**ENTRIES SUPPLIED**
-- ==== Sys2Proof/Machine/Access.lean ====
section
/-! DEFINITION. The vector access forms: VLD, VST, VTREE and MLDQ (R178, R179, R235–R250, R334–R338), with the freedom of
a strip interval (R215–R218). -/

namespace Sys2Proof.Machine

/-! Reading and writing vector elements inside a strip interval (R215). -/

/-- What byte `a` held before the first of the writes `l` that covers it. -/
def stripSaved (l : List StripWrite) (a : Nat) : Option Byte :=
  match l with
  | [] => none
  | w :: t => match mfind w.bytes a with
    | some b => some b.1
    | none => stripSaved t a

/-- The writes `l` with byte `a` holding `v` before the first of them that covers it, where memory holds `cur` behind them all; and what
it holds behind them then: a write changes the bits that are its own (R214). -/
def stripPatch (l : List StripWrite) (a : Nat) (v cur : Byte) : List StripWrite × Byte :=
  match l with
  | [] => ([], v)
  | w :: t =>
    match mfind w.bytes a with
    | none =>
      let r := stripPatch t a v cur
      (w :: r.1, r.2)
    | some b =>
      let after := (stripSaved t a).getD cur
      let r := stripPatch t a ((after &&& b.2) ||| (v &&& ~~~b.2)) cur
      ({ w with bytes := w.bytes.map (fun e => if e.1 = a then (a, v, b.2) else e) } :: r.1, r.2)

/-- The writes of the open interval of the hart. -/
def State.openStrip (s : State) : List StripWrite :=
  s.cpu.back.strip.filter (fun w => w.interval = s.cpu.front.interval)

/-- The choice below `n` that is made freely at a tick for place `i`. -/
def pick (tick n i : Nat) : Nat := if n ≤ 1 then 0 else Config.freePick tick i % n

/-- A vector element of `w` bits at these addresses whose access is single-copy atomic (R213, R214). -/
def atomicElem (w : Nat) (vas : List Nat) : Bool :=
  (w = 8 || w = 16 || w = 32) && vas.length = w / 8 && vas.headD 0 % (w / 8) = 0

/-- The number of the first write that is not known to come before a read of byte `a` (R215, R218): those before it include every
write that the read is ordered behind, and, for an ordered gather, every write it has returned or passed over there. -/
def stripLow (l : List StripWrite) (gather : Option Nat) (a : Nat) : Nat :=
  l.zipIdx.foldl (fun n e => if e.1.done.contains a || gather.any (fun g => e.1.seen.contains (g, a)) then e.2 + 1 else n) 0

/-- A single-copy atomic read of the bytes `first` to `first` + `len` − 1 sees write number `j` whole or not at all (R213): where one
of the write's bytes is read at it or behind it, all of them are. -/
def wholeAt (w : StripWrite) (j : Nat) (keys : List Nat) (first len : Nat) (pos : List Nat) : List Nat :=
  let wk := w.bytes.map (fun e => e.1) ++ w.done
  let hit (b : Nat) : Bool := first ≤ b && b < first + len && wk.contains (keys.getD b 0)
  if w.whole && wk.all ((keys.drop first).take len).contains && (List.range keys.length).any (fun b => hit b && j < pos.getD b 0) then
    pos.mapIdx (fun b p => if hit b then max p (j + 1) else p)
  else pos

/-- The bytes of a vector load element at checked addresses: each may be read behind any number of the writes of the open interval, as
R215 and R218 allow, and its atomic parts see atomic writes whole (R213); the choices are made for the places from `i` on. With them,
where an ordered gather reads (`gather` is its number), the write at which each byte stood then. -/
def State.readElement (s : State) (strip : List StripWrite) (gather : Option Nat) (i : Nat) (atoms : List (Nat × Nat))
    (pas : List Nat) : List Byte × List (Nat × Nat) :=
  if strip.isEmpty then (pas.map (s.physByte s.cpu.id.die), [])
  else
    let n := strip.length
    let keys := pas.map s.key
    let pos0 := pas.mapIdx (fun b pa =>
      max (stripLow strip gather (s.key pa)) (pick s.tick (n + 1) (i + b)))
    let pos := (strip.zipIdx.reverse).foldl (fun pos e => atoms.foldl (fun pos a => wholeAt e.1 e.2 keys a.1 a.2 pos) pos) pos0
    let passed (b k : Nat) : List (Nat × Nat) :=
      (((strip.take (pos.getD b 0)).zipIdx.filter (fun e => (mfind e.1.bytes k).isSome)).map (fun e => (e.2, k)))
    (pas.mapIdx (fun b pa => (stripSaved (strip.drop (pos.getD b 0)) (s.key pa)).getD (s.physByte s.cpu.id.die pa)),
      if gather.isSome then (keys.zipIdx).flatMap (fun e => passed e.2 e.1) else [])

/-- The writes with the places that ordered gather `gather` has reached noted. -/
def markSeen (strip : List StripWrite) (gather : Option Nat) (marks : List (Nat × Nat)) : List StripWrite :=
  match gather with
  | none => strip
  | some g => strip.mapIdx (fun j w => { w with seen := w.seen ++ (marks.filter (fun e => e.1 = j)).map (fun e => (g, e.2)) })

...

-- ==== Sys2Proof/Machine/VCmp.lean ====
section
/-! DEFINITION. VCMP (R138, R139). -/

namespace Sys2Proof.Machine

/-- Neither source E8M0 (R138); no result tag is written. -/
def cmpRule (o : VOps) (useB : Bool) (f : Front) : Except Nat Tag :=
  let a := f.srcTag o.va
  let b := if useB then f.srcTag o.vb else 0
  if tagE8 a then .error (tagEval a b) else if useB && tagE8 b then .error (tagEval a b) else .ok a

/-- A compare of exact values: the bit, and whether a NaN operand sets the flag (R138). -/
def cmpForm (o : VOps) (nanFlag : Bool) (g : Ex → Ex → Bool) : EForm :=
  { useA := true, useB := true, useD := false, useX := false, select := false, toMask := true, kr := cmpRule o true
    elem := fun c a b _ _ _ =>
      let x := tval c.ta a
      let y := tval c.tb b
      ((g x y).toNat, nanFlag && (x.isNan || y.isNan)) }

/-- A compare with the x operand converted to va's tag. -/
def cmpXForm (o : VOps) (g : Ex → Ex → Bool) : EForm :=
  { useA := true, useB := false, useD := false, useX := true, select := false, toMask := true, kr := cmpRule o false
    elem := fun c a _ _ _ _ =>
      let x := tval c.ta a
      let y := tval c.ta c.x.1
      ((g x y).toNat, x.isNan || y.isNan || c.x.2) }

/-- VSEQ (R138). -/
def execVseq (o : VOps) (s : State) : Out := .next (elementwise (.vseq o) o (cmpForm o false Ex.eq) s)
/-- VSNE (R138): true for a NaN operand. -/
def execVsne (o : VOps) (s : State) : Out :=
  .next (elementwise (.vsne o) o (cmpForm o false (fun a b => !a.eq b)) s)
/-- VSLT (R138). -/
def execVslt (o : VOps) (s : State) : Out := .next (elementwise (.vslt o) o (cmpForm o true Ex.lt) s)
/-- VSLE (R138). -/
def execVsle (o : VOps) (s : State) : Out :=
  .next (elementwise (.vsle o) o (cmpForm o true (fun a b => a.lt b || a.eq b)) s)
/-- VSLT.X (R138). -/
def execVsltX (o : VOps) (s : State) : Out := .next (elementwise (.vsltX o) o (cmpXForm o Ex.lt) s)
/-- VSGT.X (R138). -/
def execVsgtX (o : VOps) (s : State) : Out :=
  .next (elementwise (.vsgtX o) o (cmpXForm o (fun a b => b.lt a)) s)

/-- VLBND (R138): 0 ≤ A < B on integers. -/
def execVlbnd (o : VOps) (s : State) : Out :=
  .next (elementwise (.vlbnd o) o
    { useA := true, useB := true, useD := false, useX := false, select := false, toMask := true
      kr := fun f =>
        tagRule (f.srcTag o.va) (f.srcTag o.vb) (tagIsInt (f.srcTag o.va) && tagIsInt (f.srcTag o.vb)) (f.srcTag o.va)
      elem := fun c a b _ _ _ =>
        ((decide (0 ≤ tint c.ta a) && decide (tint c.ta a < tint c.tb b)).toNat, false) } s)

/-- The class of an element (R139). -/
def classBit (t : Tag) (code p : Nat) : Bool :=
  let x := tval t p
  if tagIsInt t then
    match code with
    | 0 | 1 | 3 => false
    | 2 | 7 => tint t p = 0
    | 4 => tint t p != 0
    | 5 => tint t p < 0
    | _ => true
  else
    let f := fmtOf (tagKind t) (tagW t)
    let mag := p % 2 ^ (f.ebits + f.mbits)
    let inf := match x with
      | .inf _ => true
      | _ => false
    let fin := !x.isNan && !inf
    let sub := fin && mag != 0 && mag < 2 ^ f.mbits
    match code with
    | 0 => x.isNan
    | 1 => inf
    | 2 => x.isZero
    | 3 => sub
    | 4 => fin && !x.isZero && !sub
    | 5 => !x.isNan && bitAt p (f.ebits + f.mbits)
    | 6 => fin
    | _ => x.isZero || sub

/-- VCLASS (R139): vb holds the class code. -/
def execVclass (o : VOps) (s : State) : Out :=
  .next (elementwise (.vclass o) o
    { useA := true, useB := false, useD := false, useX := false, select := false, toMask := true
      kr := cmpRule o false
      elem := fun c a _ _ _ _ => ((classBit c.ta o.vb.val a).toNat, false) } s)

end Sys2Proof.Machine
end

---

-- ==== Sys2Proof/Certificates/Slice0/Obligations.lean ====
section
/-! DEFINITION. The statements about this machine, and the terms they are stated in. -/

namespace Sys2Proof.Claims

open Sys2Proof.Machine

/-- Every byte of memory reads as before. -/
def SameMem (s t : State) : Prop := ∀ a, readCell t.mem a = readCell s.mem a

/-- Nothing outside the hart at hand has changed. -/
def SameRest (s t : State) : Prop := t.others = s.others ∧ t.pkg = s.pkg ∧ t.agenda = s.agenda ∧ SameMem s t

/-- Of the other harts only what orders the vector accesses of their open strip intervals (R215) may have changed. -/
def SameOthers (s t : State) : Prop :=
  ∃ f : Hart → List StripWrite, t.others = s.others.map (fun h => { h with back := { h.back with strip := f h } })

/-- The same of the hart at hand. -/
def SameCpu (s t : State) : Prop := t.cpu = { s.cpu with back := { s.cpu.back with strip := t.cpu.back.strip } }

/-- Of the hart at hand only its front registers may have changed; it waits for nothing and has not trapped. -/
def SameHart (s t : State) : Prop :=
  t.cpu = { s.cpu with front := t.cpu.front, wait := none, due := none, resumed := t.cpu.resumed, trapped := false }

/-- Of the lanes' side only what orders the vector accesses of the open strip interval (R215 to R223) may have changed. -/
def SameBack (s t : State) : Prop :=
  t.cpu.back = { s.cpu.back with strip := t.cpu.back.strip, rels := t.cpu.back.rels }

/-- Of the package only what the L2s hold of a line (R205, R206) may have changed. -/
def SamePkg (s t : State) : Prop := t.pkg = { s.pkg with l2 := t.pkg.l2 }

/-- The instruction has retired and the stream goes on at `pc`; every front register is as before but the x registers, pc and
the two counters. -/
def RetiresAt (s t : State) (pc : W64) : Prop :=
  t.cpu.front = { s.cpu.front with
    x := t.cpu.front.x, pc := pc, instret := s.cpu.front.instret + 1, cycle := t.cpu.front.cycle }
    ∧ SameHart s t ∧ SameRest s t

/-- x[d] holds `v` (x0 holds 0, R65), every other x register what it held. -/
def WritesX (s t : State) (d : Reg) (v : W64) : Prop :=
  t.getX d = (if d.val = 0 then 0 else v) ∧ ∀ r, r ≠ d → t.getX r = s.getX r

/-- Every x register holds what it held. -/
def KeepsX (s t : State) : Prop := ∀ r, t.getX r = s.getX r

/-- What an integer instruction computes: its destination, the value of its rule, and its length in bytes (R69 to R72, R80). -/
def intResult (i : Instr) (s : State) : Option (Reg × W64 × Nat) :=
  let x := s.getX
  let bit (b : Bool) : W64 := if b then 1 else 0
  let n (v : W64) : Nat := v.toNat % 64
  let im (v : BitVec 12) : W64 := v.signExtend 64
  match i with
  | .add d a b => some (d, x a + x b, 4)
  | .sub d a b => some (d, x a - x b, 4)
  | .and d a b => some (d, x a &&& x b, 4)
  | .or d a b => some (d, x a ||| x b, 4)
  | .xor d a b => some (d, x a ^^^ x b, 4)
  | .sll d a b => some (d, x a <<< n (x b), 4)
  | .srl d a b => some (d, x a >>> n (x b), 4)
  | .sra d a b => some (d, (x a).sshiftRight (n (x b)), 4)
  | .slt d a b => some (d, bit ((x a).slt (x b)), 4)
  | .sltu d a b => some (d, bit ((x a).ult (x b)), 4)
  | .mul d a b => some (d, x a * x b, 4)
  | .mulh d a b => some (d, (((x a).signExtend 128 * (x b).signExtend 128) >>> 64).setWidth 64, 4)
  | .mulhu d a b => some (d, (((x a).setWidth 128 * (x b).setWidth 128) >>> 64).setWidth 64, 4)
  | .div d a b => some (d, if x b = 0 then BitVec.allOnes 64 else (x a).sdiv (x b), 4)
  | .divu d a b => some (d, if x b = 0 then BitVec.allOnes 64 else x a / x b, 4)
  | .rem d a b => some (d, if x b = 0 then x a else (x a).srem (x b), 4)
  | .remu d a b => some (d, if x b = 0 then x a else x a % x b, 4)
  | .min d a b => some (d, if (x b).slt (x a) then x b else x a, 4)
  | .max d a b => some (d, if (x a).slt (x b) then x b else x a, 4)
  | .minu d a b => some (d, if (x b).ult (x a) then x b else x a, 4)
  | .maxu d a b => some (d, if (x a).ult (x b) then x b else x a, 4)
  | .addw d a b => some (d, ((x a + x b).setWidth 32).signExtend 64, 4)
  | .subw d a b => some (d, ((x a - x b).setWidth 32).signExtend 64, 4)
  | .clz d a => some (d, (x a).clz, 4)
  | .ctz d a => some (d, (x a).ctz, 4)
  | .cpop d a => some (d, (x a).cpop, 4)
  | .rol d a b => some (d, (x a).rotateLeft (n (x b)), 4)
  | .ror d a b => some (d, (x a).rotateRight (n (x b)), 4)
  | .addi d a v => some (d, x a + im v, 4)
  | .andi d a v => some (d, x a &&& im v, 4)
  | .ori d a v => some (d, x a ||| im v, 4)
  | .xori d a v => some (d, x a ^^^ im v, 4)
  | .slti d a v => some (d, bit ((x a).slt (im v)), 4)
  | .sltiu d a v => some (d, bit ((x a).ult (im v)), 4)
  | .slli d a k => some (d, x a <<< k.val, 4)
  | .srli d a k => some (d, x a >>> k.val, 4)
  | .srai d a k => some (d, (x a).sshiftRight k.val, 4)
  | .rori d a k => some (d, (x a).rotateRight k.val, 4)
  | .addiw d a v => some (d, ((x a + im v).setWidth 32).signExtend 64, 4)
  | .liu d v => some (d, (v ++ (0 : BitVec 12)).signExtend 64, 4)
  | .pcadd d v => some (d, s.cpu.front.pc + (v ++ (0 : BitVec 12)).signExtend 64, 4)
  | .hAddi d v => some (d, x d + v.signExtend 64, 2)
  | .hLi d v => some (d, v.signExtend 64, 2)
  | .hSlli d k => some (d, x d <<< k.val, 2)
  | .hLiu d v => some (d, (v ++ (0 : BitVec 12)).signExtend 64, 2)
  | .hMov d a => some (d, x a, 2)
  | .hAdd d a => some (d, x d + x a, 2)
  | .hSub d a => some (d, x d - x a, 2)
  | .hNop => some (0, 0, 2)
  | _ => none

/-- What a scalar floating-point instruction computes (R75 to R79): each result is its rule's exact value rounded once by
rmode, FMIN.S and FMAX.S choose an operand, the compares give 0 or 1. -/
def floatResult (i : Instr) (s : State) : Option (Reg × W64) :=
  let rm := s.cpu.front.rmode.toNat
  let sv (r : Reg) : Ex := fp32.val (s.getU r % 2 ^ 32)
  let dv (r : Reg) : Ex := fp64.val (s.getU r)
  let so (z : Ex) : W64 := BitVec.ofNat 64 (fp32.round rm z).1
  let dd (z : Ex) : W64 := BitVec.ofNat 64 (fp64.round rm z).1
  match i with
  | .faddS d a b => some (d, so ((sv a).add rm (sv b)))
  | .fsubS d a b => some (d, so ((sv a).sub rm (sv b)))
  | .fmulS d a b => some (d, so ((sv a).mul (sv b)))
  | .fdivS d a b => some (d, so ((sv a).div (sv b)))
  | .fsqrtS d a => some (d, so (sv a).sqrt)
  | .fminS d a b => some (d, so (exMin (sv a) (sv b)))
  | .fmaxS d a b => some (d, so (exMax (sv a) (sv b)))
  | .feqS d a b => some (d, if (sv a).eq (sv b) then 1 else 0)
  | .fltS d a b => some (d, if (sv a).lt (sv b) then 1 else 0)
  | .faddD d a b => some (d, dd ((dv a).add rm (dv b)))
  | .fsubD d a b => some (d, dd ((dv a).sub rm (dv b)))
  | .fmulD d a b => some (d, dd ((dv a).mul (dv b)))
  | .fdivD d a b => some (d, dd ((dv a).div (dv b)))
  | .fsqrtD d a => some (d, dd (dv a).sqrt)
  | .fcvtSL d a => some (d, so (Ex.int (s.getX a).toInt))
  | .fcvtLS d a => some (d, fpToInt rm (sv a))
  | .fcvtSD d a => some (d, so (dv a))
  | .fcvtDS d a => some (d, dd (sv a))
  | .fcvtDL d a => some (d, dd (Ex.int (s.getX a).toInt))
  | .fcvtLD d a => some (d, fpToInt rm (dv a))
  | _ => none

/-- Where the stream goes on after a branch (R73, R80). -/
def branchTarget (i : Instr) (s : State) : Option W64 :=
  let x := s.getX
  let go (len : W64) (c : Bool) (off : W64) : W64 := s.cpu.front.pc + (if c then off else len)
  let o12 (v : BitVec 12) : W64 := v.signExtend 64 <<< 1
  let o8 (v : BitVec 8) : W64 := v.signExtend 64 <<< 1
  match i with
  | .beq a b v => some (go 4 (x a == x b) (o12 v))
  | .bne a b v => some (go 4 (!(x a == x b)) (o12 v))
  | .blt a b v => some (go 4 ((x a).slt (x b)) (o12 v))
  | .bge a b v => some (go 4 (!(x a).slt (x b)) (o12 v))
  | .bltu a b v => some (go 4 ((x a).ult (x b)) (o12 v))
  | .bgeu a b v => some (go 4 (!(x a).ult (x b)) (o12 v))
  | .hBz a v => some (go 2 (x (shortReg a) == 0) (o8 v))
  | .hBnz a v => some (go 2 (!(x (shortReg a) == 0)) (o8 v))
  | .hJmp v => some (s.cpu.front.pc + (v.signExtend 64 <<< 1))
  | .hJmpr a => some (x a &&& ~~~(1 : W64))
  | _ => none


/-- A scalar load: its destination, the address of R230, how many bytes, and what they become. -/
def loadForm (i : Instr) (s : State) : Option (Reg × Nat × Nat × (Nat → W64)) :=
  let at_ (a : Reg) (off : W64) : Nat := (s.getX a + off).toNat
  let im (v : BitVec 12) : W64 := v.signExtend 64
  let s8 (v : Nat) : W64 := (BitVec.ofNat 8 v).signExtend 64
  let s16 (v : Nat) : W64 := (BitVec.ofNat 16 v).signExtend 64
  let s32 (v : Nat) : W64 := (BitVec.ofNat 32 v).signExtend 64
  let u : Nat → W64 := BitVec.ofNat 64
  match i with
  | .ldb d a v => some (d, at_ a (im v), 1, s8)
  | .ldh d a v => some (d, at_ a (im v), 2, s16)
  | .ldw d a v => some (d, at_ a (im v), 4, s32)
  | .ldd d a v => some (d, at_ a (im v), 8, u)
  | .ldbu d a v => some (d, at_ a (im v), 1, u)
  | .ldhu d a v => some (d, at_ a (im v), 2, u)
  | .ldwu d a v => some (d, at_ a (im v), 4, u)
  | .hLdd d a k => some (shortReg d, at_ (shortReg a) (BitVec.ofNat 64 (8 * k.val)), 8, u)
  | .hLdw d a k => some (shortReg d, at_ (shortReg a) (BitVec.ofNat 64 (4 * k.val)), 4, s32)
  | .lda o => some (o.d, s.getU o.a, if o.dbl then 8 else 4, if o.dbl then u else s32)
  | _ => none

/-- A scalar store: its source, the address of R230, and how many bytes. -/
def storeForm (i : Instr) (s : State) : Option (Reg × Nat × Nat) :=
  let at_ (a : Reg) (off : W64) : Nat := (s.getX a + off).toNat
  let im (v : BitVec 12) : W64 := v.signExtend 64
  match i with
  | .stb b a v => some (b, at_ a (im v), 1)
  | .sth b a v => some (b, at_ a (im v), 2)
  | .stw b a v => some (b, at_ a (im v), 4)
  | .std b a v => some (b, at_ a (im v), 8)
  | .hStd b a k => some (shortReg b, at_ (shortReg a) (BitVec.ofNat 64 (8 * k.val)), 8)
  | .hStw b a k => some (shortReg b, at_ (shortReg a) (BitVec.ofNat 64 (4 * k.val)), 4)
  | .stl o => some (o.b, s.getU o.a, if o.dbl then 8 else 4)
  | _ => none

**WHAT THE EXERCISE ASKS**
Above are the records; print exactly the lines from the line with "a >>> k.val, 4)" to the line with "some (d, s.cpu.front.pc", including both, and nothing else.

**RESPONSE TO THE EXERCISE**
  | .srli d a k => some (d, x a >>> k.val, 4)
  | .srai d a k => some (d, (x a).sshiftRight k.val, 4)
  | .rori d a k => some (d, (x a).rotateRight k.val, 4)
  | .addiw d a v => some (d, ((x a + im v).setWidth 32).signExtend 64, 4)
  | .liu d v => some (d, (v ++ (0 : BitVec 12)).signExtend 64, 4)
  | .pcadd d v => some (d, s.cpu.front.pc + (v ++ (0 : BitVec 12)).signExtend 64, 4)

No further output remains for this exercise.